Before the agency pricing publishers were setting the list price, and retailers were selling them at whatever discount was convenient. Amazon's business adapted very well to ebooks, so it was selling more ebooks than other retailers. Because of this, Amazon got a better deal on ebooks. It used this advantage to sell ebooks at a lower price than the competition, which increased the market share. They figured that consumers prefer the $9.99 price tag to anything above $10, and and the books on NYT's list were sought after so it was a good business move to get more customers. Unless the books had a list price higher than average (for a book on NYT's list) Amazon was still making a small profit, because it had a better deal. And people preferred to get the ebooks instead of the p-books because of the difference in price.

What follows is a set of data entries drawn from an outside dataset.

-- ==== Sys2Proof/Machine/RegDef.lean ====
section
/-! DEFINITION. What a register is to a requester, and the shapes that registers share: plain fields, counters, latched and
held pairs (Table 0.7, R11 to R20). -/

namespace Sys2Proof.Machine

/-- Two counters of 16 bits in one register. -/
def pair16 (lo hi : Half) : Word := pack [(0, lo.toNat), (16, hi.toNat)]

/-- The low half of a register. -/
def loHalf (v : Word) : Half := v.setWidth 16

/-- The high half of a register. -/
def hiHalf (v : Word) : Half := (v >>> 16).setWidth 16

/-- A register: the value that a read returns, with what the read changes, and what a write does. -/
structure RegDef where
  read : Requester → State → Word × State
  write : Requester → Word → State → State

/-- Who may write the registers of a block that no rule names for itself (R557): in TIME and ACC the service port may not
(R344, Table 17.10), in PERT only keeper level and the service port (R530). -/
def Block.writer (b : Block) (rq : Requester) : Bool :=
  match b with
  | .time => rq.isShepherd
  | .acc => rq.isShepherd
  | .pert => rq == .keeper || rq == .service
  | _ => rq.std

/-- A register whose reads change nothing. -/
def regAt (get : State → Word) (write : Requester → Word → State → State) : RegDef := ⟨fun _ s => (get s, s), write⟩

/-- A register of RO or SI fields alone: a write is ignored, but for the permission and the reserved bits (R13, R557). -/
def regRo (b : Block) (off : Nat) (fields : List (Nat × Nat)) (get : State → Word) : RegDef :=
  regAt get fun rq v s => wr b (b.writer rq) (rsvd fields) rq (b.base + off) v id s

/-- A register with writable fields under the permission of R557. -/
def regRw (b : Block) (off : Nat) (fields : List (Nat × Nat)) (get : State → Word) (put : Word → State → State) : RegDef :=
  regAt get fun rq v s => wr b (b.writer rq) (rsvd fields) rq (b.base + off) v (put v) s

/-- A register that only the shepherd core in keeper level writes. -/
def regKeeper (b : Block) (off : Nat) (fields : List (Nat × Nat)) (get : State → Word) (put : Word → State → State) :
    RegDef :=
  regAt get fun rq v s => wr b (rq == .keeper) (rsvd fields) rq (b.base + off) v (put v) s

/-- A register whose fields hold reserved encodings, written by `may`: a write that places one is refused (R13). -/
def regCheck (b : Block) (off : Nat) (may : Requester → Bool) (fields : List (Nat × Nat)) (ok : Word → Bool)
    (get : State → Word) (put : Word → State → State) : RegDef :=
  regAt get fun rq v s => wrIf b (may rq) (v &&& rsvd fields != 0 || !ok v) rq (b.base + off) (put v) s

/-- A register of counters, written by `may` (R18). -/
def regCounter (b : Block) (off : Nat) (may : Requester → Bool) (fields : List (Nat × Nat)) (get : State → Word)
    (put : Word → State → State) : RegDef where
  read _ s := (s.readCount b off (get s), s)
  write rq v s := wr b (may rq) (rsvd fields) rq (b.base + off) v (storeCount b off fields v put) s

/-- Such a register under the permission of R557. -/
def regCount (b : Block) (off : Nat) (fields : List (Nat × Nat)) (get : State → Word) (put : Word → State → State) :
    RegDef := regCounter b off b.writer fields get put

/-- A register with a counter of 16 bits above 16 bits that are read-only (R18). -/
def regCountHi (b : Block) (off : Nat) (lo hi : State → Half) (put : Half → State → State) : RegDef where
  read _ s := (pair16 (lo s) (hiHalf (s.readCount b off (pair16 (lo s) (hi s)))), s)
  write rq v s := wr b (b.writer rq) 0 rq (b.base + off) v (storeCount b off [(16, 16)] v fun w => put (hiHalf w)) s

/-- Such a register under the permission of R557. -/
def regRange (b : Block) (off : Nat) (fields : List (Nat × Nat)) (ok : Word → Bool) (get : State → Word)
    (put : Word → State → State) : RegDef := regCheck b off b.writer fields ok get put

/-- A register of a unit that reads 0 without its record in the image in force. -/
def RegDef.ofUnit (here : State → Bool) (d : RegDef) : RegDef :=
  { d with read := fun rq s => if here s then d.read rq s else (0, s) }

/-- A register without fields (R556), with a reserved encoding in every bit. -/
def regEmpty (b : Block) (off : Nat) : RegDef := regRo b off [] fun _ => 0

/-- An address that no register has (R14): it reads 0, and every write is a reserved write. -/
def regNone (addr : Nat) : RegDef := regAt (fun _ => 0) fun rq _ s => reservedWrite rq addr s

/-- The low word of a 64-bit value that a read latches (R19). -/
def regLo (b : Block) (off : Nat) (get : State → DWord) : RegDef where
  read rq s := ((get s).setWidth 32, latchRead rq (b.base + off) [(get s).setWidth 32, (get s >>> 32).setWidth 32] s)
  write rq v s := wr b (b.writer rq) 0 rq (b.base + off) v id s

/-- The high word of such a value (R19); `off` is the offset of the low word. -/
def regHi (b : Block) (off : Nat) (get : State → DWord) : RegDef where
  read rq s := (latchedWord rq (b.base + off) 1 ((get s >>> 32).setWidth 32) s, s)
  write rq v s := wr b (b.writer rq) 0 rq (b.base + off + 4) v id s

/-- A word of a bitmap: the 32 units from 32 × `i` on. -/
def mapWord (i : Nat) (f : Nat → Bool) : Word := bitmap ((List.range 32).map fun j => f (32 * i + j))

/-- Word `i` of a string of bytes, byte 4i in bits [7:0]. -/
def wordOf (bs : List Byte) (i : Nat) : Word := BitVec.ofNat 32 (leAt bs (4 * i) 4)

/-- A register that belongs to the head common to every block (R555). -/
def regHead (b : Block) (off : Nat) : RegDef := regAt (headRead b off) fun rq v s => headWrite b (b.writer rq) rq off v s

/-- The offset of a register of the head common to every block. -/
def isHead (off : Nat) : Bool := off == 0x000 || off == 0x00C || off == 0x010 || off == 0x014

/-- A per-unit window: the unit's number and the offset in its slot. -/
def window (base size count off : Nat) : Option (Nat × Nat) :=
  if base ≤ off ∧ off < base + size * count then some ((off - base) / size, (off - base) % size) else none

end Sys2Proof.Machine
end

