-- ==== Sys2Proof/Machine/CmdLighting.lean ====
section
/-! DEFINITION. The meanings of the commands of lighting: one for each row of the table, over the operations of the block it acts on.
In REST and OFF an unpowered domain takes no command (R481). -/

namespace Sys2Proof.Machine

/-- DIMMING_PERIOD_START (R175): In phase-shifted dimming, each string's period starts, and its lamps are un-bypassed
for their pulses. -/
def execDimmingPeriodStart (k : Fin 8) (s : State) : Host.Outcome State Fault Refusal :=
  .next (whenOn (doDimmingPeriodStart k) s)

/-- LAMP_WINDOW (R184): A position's lamp window forces it lit, measures it and debounces OPEN and SHORT. -/
def execLampWindow (pos : Fin 128) (m : LampReading) (s : State) : Host.Outcome State Fault Refusal :=
  .next (whenOn (doLampWindow pos m) s)

/-- LAMP_CLAMP (R188): The open-lamp clamp acting outside a window sets OPEN at once and holds the position bypassed. -/
def execLampClamp (pos : Fin 128) (mv : Nat) (s : State) : Host.Outcome State Fault Refusal :=
  .next (whenOn (doLampClamp pos mv) s)

/-- STRING_LOW (R189): A sink below 90 % of the string current for 50 µs sets LOW for the tick, and STRING_LOW is
reported after 4 ticks. -/
def execStringLow (k : Fin 8) (current : Nat) (vn16 : Half) (s : State) : Host.Outcome State Fault Refusal :=
  .next (whenOn (doStringLow k current vn16) s)

/-- STRING_HOT (R190): A sink at 165 °C turns off, all switches of the string close and the string latches HOT. -/
def execStringHot (k : Fin 8) (temp : Half) (s : State) : Host.Outcome State Fault Refusal :=
  .next (whenOn (doStringHot k temp) s)

/-- STRING_REENABLE (R190): A write of STR_CTRL.REENABLE clears HOT when the sink is below 145 °C. -/
def execStringReenable (rq : Requester) (k : Fin 8) (s : State) : Host.Outcome State Fault Refusal :=
  .next (whenOn (doStringReenable rq k) s)

/-- POS_CLRCNT (R11): A write of POS_CTRL.CLRCNT clears POS_FAULTS. -/
def execPosClrcnt (rq : Requester) (pos : Fin 128) (s : State) : Host.Outcome State Fault Refusal :=
  .next (whenOn (doPosClrcnt rq pos) s)

/-- PE_CTRL_WRITE (R183): A write to a pattern-engine register starts, stops or reconfigures the engine from the next
engine phase. -/
def execPeCtrlWrite (rq : Requester) (e : Fin 4) (reg : Fin 3) (v : Word) (s : State) : Host.Outcome State Fault Refusal :=
  .next (whenOn (written .led (peAddr e reg % 0x10000) rq (doPeCtrlWrite rq e reg v)) s)

/-- CHAIN_SEND (R195): A write of CL_CTRL.SEND arms a chain frame. -/
def execChainSend (rq : Requester) (l : Fin 4) (s : State) : Host.Outcome State Fault Refusal :=
  .next (whenOn (doChainSend rq l) s)

/-- CHAIN_FRAME_DONE (R193): A chain frame's last bit and latch complete, and CL_FRAMES counts it. -/
def execChainFrameDone (l : Fin 4) (s : State) : Host.Outcome State Fault Refusal := .next (whenOn (doChainFrameDone l) s)

/-- CHAIN_FAULT (R198): A readback mismatch in 4 consecutive bits aborts the frame and drives the line low. -/
def execChainFault (l : Fin 4) (share : Byte) (s : State) : Host.Outcome State Fault Refusal :=
  .next (whenOn (doChainFault l share) s)

end Sys2Proof.Machine
end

This meant that for the top selling books the market was shifting towards ebooks and this was not good for publishers, since they had more control over p-books. At least one publisher tried to make Amazon change the price by refusing to use it as a distributor for all their titles, which resulted in lower sales for that publisher, which the publisher couldn't afford.

This whole situation was a result of poor management on the part of the publishers because they didn't realize what an impact ebooks would have.
I'm pretty sure that Amazon wasn't getting a better deal than everyone else. They pretty much paid the same price as the other major retailers (I've heard 50% of retail thrown out), however, they were willing to take a lose on those specific ebooks to establish a market.

The agency model didn't break the publishers business model. The publishers were able to set the price to whatever fit their business model. What caused the publishers grief was that Amazon had already set the price in the public's mind, so basically the publishers waited too long.